As we show in our latest report, in the 2015 general election, women political candidates and campaigners accounted for only 15% of all appearances in the media. This rose to 39% in 2017. In the 2019 campaign so far, and with a record number of women standing for parliament, female appearances have nearly halved to 20%.
This is a direct consequence of the replacement of Theresa May as prime minister by Boris Johnson in the interim period. UK general election news is renowned for being highly “presidentialised” and dominated by the two main parties. Boris Johnson accounts for 56% of all Conservative party appearances in the media we have analysed so far.
In this respect, you could argue that news organisations are prisoners of the decisions of the main parties. Gender divisions are inescapable if leading parties fail to promote women internally and promote their views publicly.
But what about the instances where news organisations have a more active role in deciding who speaks? Election coverage isn’t just about politicians – citizens are consulted frequently and a myriad of commercial, political and public bodies pursue media access to intervene in the public conversation. Journalists also seek out expert and professional opinion to appraise the validity of candidates’ promises and propositions.
Figure 1 compares the frequency with which people outside the party-political realm have either featured in coverage as citizens or in a professional capacity. There is only one category where women were reported more than men - in their personal capacity as “citizens”. In all but one professional category, men dominate the show, with the gender disparity most acute in the reporting of “unions/ charities/ NGOs”, “think tanks”, “pollsters” and (ahem) “academics”.

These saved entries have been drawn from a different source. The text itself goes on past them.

-- ==== Sys2Proof/Machine/Context.lean ====
section
/-! DEFINITION. Deep-request queues, context reads, locks and page commands (Flow Contexts and the Context Map). -/

namespace Sys2Proof.Machine

/-! ### The deep-request queue (R196 to R199) -/

/-- The engine cycles of a dispatch hold since they were last counted go to 4610.0C (R197): two a nanosecond. -/
def holdSettle (d : Nat) (s : State) : State :=
  if !(s.die d).look.deepHold then s
  else (s.dinc d 0x4610 0xC (2 * (s.now - (s.die d).look.holdAt))).onDie d (fun x => { x with look.holdAt := s.now })

/-- Change the deep-request queue of a die; the dispatch hold follows its depth (R197), and its peak is noted (4610.0E). -/
def setDeepQ (d : Nat) (q : List DeepReq) (s : State) : State :=
  let s := holdSettle d s
  let s := s.dset d 0x4610 0xE (max (s.dg d 0x4610 0xE) (max (s.die d).look.deepQ.length q.length))
  s.onDie d (fun x => { x with
    look.deepQ := q
    look.deepHold := if 2048 ≤ q.length then true else if q.length ≤ 1920 then false else x.look.deepHold
    look.holdAt := s.now })

/-- The search cycles a unit's staging list has been full since they were last counted go to 4610.0F: 8 in 5 ns. -/
def stagingSettle (d u : Nat) (s : State) : State :=
  let k := sunit s d u
  if k.staging.length < 64 then s
  else onSunit d u (fun k => { k with fullAt := s.now }) (s.dinc d 0x4610 0xF (s.now * 8 / 5 - k.fullAt * 8 / 5))

/-- Change the staging list of a unit (R197). -/
def setStaging (d u : Nat) (l : List DeepReq) (s : State) : State :=
  onSunit d u (fun k => { k with staging := l, fullAt := s.now }) (stagingSettle d u s)

/-- The counters of Table 6.16 that count time, brought up to date. -/
def fibSettle (d : Nat) (s : State) : State := (holdSettle d s).each (List.range 4) (stagingSettle d)

/-- The search unit of a request's cluster (R190). -/
def SReq.unit (q : SReq) : Nat := bits q.hdr.toNat 52 49 % 4

/-- The family of a FIB request, 0 IPv4 and 1 IPv6. -/
def SReq.fam (q : SReq) : Nat := if q.profile = 0x10 then 0 else 1

/-- The address of a FIB request. -/
def fibAddr (q : SReq) : Nat := if q.profile = 0x10 then bits (q.key 1) 31 0 else q.key 1 <<< 64 ||| q.key 2

/-- An address with every bit below a length 0. -/
def maskTo (fam len addr : Nat) : Nat := addr / 2 ^ (famW fam - len) * 2 ^ (famW fam - len)

/-- The key under which a FIB request looks for a length. -/
def SReq.prefixKey (q : SReq) (len : Nat) : Nat := Machine.prefixKey q.fam (bits (q.key 0) 11 0) len (maskTo q.fam len (fibAddr q))

/-- The table and bucket a lookup in the deep tier reads next (R192, R232). -/
def deepSpot (s : State) (r : DeepReq) : Nat × Nat :=
  let l := r.lens.headD 0
  let code := deepCode r.req.fam l
  let (ba, bb) := choices s code (r.req.prefixKey l)
  (code, if r.step = 1 then bb else ba)

/-- A request joins the end of a die's CXL port (R199). -/
def atPort (h : Nat) (m : HomeReq) (s : State) : State := s.onDie h (fun x => { x with look.port := x.look.port ++ [m] })

/-- Change an entry of the deep-request queue. -/
def onDeep (d : Nat) (r : DeepReq) (s : State) : State :=
  s.onDie d (fun x => { x with look.deepQ := x.look.deepQ.map (fun y => if y.no = r.no then r else y) })

/-- A lookup's next deep read is issued: its 64-byte reads are counted, and the lookup with its first one (4610.06, 4610.07). -/
def countAsked (d n : Nat) (r : DeepReq) (s : State) : State :=
  let s := s.when (r.asked == 0) (fun s => s.dinc d 0x4610 6 1)
  onDeep d { r with asked := r.asked + n } (s.dinc d 0x4610 7 n)

/-- A context fill that has come to its home: it waits for a pin when the line is cached (R295), else joins the port. -/
def fillAt (h a no c tag : Nat) (s : State) : State :=
  if (mget (s.die h).look.ctx c).valid then s.onDie h (fun x => { x with look.fillWait := x.look.fillWait ++ [.fill a no c tag] })
  else atPort h (.fill a no c tag) s
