/-- Journal entries of a thread record; `second` marks the second group. -/
def journalBytes (second : Bool) (l : List JEntry) : Bytes :=
  l.flatMap (fun e => toBytesLE 16 (e.op <<< 123 ||| e.offset % 256 <<< 115 ||| e.len % 16 <<< 111 ||| b2n second <<< 110 ||| e.val.toNat))

/-- A thread record (Table 18.11): state 0 idle, 1 running or waiting, 2 parked, 3 committed. -/
def threadRecord (st : Nat) (gen : BitVec 2) (r : Run) : Bytes :=
  let st := if st = 1 ∧ r.committed then 3 else st
  let w := r.pc.toNat ||| b2n r.z <<< 18 ||| b2n r.n <<< 17 ||| b2n r.c <<< 16 ||| b2n r.v <<< 15 ||| b2n r.t <<< 14 |||
    r.stack.length % 8 <<< 20 ||| st <<< 23 ||| gen.toNat <<< 25
  padTo 1024 (toBytesLE 8 w ++ padTo 8 (r.stack.reverse.flatMap (fun a => toBytesLE 2 a.toNat)) ++ descBytes r.desc ++
    padTo 128 r.win ++ wordBytes ((List.range 16).map (mget r.g)) ++
    wordBytes ((List.range 4).flatMap (fun i => let x := mget r.slots i; [x.hdr, x.p1, x.p2, x.p3])) ++
    padTo 256 (journalBytes false r.journal ++ journalBytes true r.tail))

/-- The record of a hardware thread. -/
def threadSlot (t : Thread) : Bytes :=
  match t.run, t.pre with
  | some r, _ => threadRecord 1 r.gen r
  | none, some k => threadRecord 2 k.runGen (k.run.getD {})
  | none, none => threadRecord 0 t.runGen {}

/-- The record of a park context; a free one is all 0. -/
def parkSlot (k : Option ParkCtx) : Bytes :=
  match k with
  | some k => threadRecord 2 k.runGen (k.run.getD {})
  | none => List.replicate 1024 0

/-! ### Entries (Table 18.10, sections 0x0010 and 0x0011) -/

/-- Entries of a range of indices in ascending index and sub, with their rows. -/
def entriesIn (lo hi : Nat) : List (Nat × Nat × EntryRow) :=
  (List.range (hi - lo)).flatMap fun i =>
    let idx := lo + i
    (entryTable.filter (fun e => decide (e.idx ≤ idx) && decide (idx < e.idx + e.n))).flatMap fun e =>
      (List.range (e.hi + 1 - e.lo)).map (fun k => (idx, e.lo + k, e))

/-- A value in the byte order of JDP: numeric values most significant byte first, OCTETS byte 0 first (R470). -/
def jdpBytes (e : EntryRow) (n v : Nat) : Bytes := if e.ty = .octets then toBytesLE n v else toBytes n v

/-- A reply record of Table 16.10 with its data, padded to 4 bytes. -/
def replyRecord (status sel idx sub len : Nat) (data : Bytes) : Bytes :=
  toBytes 8 (status <<< 56 ||| sel <<< 48 ||| idx <<< 32 ||| sub <<< 24 ||| len) ++ padTo (ceilDiv len 4 * 4) data

/-- The reply record of an entry as a read gives it, counters not cleared; one that cannot be read has BAD_ACCESS. -/
def entryRecord (s : State) (d : Option Nat) (x : Nat × Nat × EntryRow) : Bytes :=
  let (idx, sub, e) := x
  let sel := match d with | some d => 0x10 + d | none => 0
  if e.acc = .cmd ∨ e.acc = .wo then replyRecord 0x1B sel idx sub 0 []
  else replyRecord 0 sel idx sub e.size (jdpBytes e e.size (readEntry s d idx sub))

/-! ### Images of stores -/

/-- A pool's bitmap: bit u is set while unit u is free, the ready list counting as free (R313). -/
def bitmap (s : State) (d p n : Nat) : Bytes :=
  let q := pool s d p
  let free := fun (u : Nat) => (mget? q.used u).isNone && !q.relq.contains u && !unitLost s d p u
  (List.range (n / 8)).map (fun i => BitVec.ofNat 8 (((List.range 8).map (fun k => if free (8 * i + k) then 2 ^ k else 0)).sum))

/-- The tables in the hashed part of table SRAM. -/
def sramCodes : List Nat := hotOrder.map (fun x => hotCode x.1 x.2) ++ [stemCode, 0x10, 0x11, 0x12]

/-- Line L of the table SRAM address space (R225, R531): 64 bytes. -/
def sramLine (s : State) (d L : Nat) : Bytes :=
  let a := L * 64
  let index := fun (sub base : Nat) => (lineItems sub ((a - base) / 64)).flatMap (fun i => toBytesLE (itemBytes sub) (idxValue s d sub i))
  if 0x0D000000 ≤ a ∧ a < 0x0E000000 then index 2 0x0D000000
  else if 0x0E000000 ≤ a ∧ a < 0x0E000000 + 4 * 262144 then index 3 0x0E000000
  else if 0x0F800000 ≤ a ∧ a < 0x0F800000 + 64 * 8192 then index 5 0x0F800000
  else match sramCodes.find? (fun c => decide (tabOffset s c ≤ a) && decide (a < tabOffset s c + tabBuckets s c * bucketBytes c)) with
    | none => List.replicate 64 0
    | some c =>
      let o := a - tabOffset s c
      let img := toBytesLE (bucketBytes c) (bucketImage c (plainBucket (rawBucket s d c (o / bucketBytes c))))
      (img.drop (o % bucketBytes c)).take 64

/-- The image of a table SRAM bank. -/
def bankImage (s : State) (d b : Nat) : Bytes := (List.range 524288).flatMap (fun i => sramLine s d (8 * i + b))

/-- A ternary entry as its 80 bytes (Table 8.1). -/
def ternBytes (x : TernEntry) : Bytes :=
  toBytesLE 80 (x.value.toNat <<< 416 ||| x.mask.toNat <<< 192 ||| x.epochs.toNat <<< 176 ||| x.prio.toNat <<< 156 ||| x.action.toNat <<< 139 |||
    x.table.toNat <<< 135)

/-- The classification store: ternary, action, rewrite entries. -/
def classImage (s : State) (d : Nat) : Bytes :=
  let k := (s.die d).look
  (List.range 131072).flatMap (fun i => ternBytes (mget k.tern i)) ++
    (List.range 131072).flatMap (fun i => toBytesLE 24 (mget k.actions i).toNat) ++
    (List.range 262144).flatMap (fun i => toBytesLE 32 (mget k.rewrite i).toNat)

/-- The context cache: a tag and 128 bytes for each of its 262,144 lines (R294), those that hold a context first, by its number (log
entry 5). -/
def cacheImage (s : State) (d : Nat) : Bytes :=
  padTo (262144 * 136) <| (s.die d).look.ctx.flatMap fun x =>
    toBytesLE 8 (b2n x.2.valid <<< 63 ||| b2n x.2.dirty <<< 62 ||| b2n (x.2.pins != 0) <<< 61 ||| x.1 % 2 ^ 24) ++
      wordBytes ((List.range 16).map (mget x.2.words))

/-- The payload words of a flit. The manual gives the contents of packet data only: in a message of another class they are
free values (log entry 5). -/
def flitWords (f : Flit) : List Word :=
  if f.payload.isEmpty && f.tid != 0 then (List.range 7).map (Config.flitWord f.tid) else f.payload

/-- Retry buffers: saddles N, E, S, W, then links 0 to 31. -/
def retryImage (s : State) (d : Nat) : Bytes :=
  (List.range 4).flatMap (fun k => padTo 65536 ((saddle s d k).retry.flatMap (fun f => padTo 64 (toBytesLE 8 f.hdr.toNat ++ wordBytes (flitWords f))))) ++
    (List.range 32).flatMap (fun l => padTo 65536 ((flink s d l).retry.flatMap (fun c => toBytesLE 16 c.hdr.toNat ++ c.payload)))

/-- A counter set (R564): bytes 0x000 to 0x053 of Table 19.5, sample_mode, zeros to 128 bytes, and the records. -/
def counterPage (s : State) (d k : Nat) : Bytes :=
  let b := setBase k
  padTo 128 (toBytesLE 8 (readEntry s (some d) b 1) ++
    (List.range 8).flatMap (fun n => toBytesLE 8 (b2n (bit (s.dg d b 0x28) n) <<< 63 ||| s.dg d b (0x20 + n))) ++
    (List.range 8).flatMap (fun n => toBytesLE 1 (s.dg d b (0x10 + n))) ++ toBytesLE 4 (s.dg d b 0x33) ++
    toBytesLE 1 (s.dg d b 0x32)) ++
  padTo 65536 ((mget (s.die d).eng.samples k).flatMap (fun r => toBytesLE 16 r.toNat))

/-- The packets of a die that a list of windows holds. -/
def heldPkts (s : State) (d : Nat) : List Nat := (s.die d).eng.inWin.flatMap (fun w => w.2.held.map (·.2))

/-- A U32 count and n descriptors. -/
def descList (s : State) (n : Nat) (l : List Nat) : Bytes := toBytesLE 4 l.length ++ padTo (32 * n) (l.flatMap (fun i => descBytes (s.pkt i).desc))

/-- The descriptor of unit u of the descriptor store. -/
def unitDesc (s : State) (d u : Nat) : Desc :=
  match s.pkts.find? (fun x => x.2.die == d && x.2.unit == some u) with
  | some x => x.2.desc
  | none => {}

/-- The 256 bytes of cell u of the packet buffer. -/
def cellBytes (s : State) (d u : Nat) : Bytes :=
  match s.pkts.find? (fun x => x.2.die == d && x.2.cells.contains u) with
  | some x => padTo 256 (x.2.frame.drop (256 * x.2.cells.idxOf u))
  | none => List.replicate 256 0

/-! ### Sections and the record (R535 to R539) -/

/-- The sections of Table 18.10 in directory order; `trace` is the firmware trace. -/
def sections (s : State) (d : Nat) (trace : Bytes) : List CairnSection :=
  let x := s.die d
  let opt := fun (i : Nat) (l : List CairnSection) => if bit (s.pg 0x1402 1) i then l else []
  let sm := s.summit == some d
  [{ ty := 0x01, data := x.core.log.flatMap (fun r => toBytesLE 24 r.bits) }] ++
  (if sm then [{ ty := 0x02, data := s.pkgLog.flatMap (fun r => toBytesLE 32 (r.1 <<< 224 ||| r.2.bits)) }] else []) ++
  [{ ty := 0x03, data := (x.core.machineChecks.drop (x.core.machineChecks.length - 64)).flatMap (toBytesLE 16) },
   { ty := 0x10, data := (entriesIn 0x4000 0x4A00).flatMap (entryRecord s (some d)) }] ++
  (if sm then [{ ty := 0x11, data := (entriesIn 0x1000 0x4000).flatMap (entryRecord s none) }] else []) ++
  (List.range 16).map (fun c => { ty := 0x20, inst := c, data := (List.range 64).flatMap (fun t => threadSlot (thread s d c t)) }) ++
  [{ ty := 0x21, data := (List.range 4096).flatMap (fun k => parkSlot (mget? x.eng.park k)) },
   { ty := 0x30, data := (List.range 16).flatMap (fun c => descList s 256 (cluster s d c).queue) ++ descList s 32768 (heldPkts s d) },
   { ty := 0x40, inst := 0, data := bitmap s d 0 262144 }, { ty := 0x40, inst := 1, data := bitmap s d 1 25165824 },
   { ty := 0x40, inst := 2, data := bitmap s d 2 262144 },
   { ty := 0x41, data := (List.range 262144).flatMap (fun u => descBytes (unitDesc s d u)) }] ++
  opt 0 [{ ty := 0x42, data := (List.range 262144).flatMap (cellBytes s d) }] ++
  opt 1 ((List.range 8).map (fun b => { ty := 0x50, inst := b, data := bankImage s d b })) ++
  opt 2 [{ ty := 0x51, data := classImage s d }] ++
  opt 3 [{ ty := 0x60, data := cacheImage s d }] ++
  opt 4 [{ ty := 0x70, data := retryImage s d }] ++
  opt 5 ((List.range 16).map (fun c => { ty := 0x80, inst := c, data := counterPage s d c }) ++
    (List.range 4).map (fun u => { ty := 0x80, inst := 0x100 + u, data := counterPage s d (16 + u) })) ++
  [{ ty := 0xF0, data := trace.take 1048576 }]

/-- A section that may be left out (Table 18.10). -/
def optional (x : CairnSection) : Bool := decide (0x42 ≤ x.ty) && decide (x.ty ≤ 0x80)

/-- The next 64-byte boundary. -/
def align64 (n : Nat) : Nat := ceilDiv n 64 * 64

/-- The offset of each section, from one on. -/
def offsets : Nat → List CairnSection → List Nat
  | _, [] => []
  | o, x :: r => o :: offsets (align64 (o + x.data.length)) r

/-- The offset of the first section: after header and directory. -/
def firstOffset (l : List CairnSection) : Nat := align64 (128 + 32 * l.length)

Figure 1: representation in the media by gender. Loughborough University
But what of the difference between media sectors? Are the broadcasters performing better on these measures than the press? Figure 2 assesses the gender distribution of quotation within the four most prominent non-party political categories, differentiating between TV and newspaper coverage.
The results show that imbalances are evident across TV and the press. Women were quoted more than men in only two categories – TV vox pops of citizens and newspaper articles quoting representatives of business. The main reason for the female majority in the latter was a lengthy interview published in the Financial Times with Carolyn Fairbairn, the director-general of the Confederation of British Industries – a notable exception to a consistent pattern of “mansplaining”.
Figure 2: how gender imbalance differs between print and broadcast media. Loughborough University
The professional is political too
There is plenty that is depressing about these findings, but nothing surprising. Loughborough University’s research on media coverage of UK elections over 27 years has demonstrated how recurrent and enduring these patterns are.
Is change possible or likely? This week, the prime minister marked the Astor centenary by promising to “support women to reach their full potential” in the event of a Conservative election victory and commit the Conservatives to fielding as many women as men in future elections. Elsewhere, the BBC has recently launched a 50/50 project aimed at securing 50% female contributions in BBC programmes.
There is no question that joint action is needed by politicians and news organisations. If editors and journalists have no control over who the parties put at the forefront of the campaign, they have undeniable gatekeeping power over the non-party voices they select. Women’s voices deserve recognition beyond the personal sphere. To adapt a familiar feminist maxim: the professional is political too.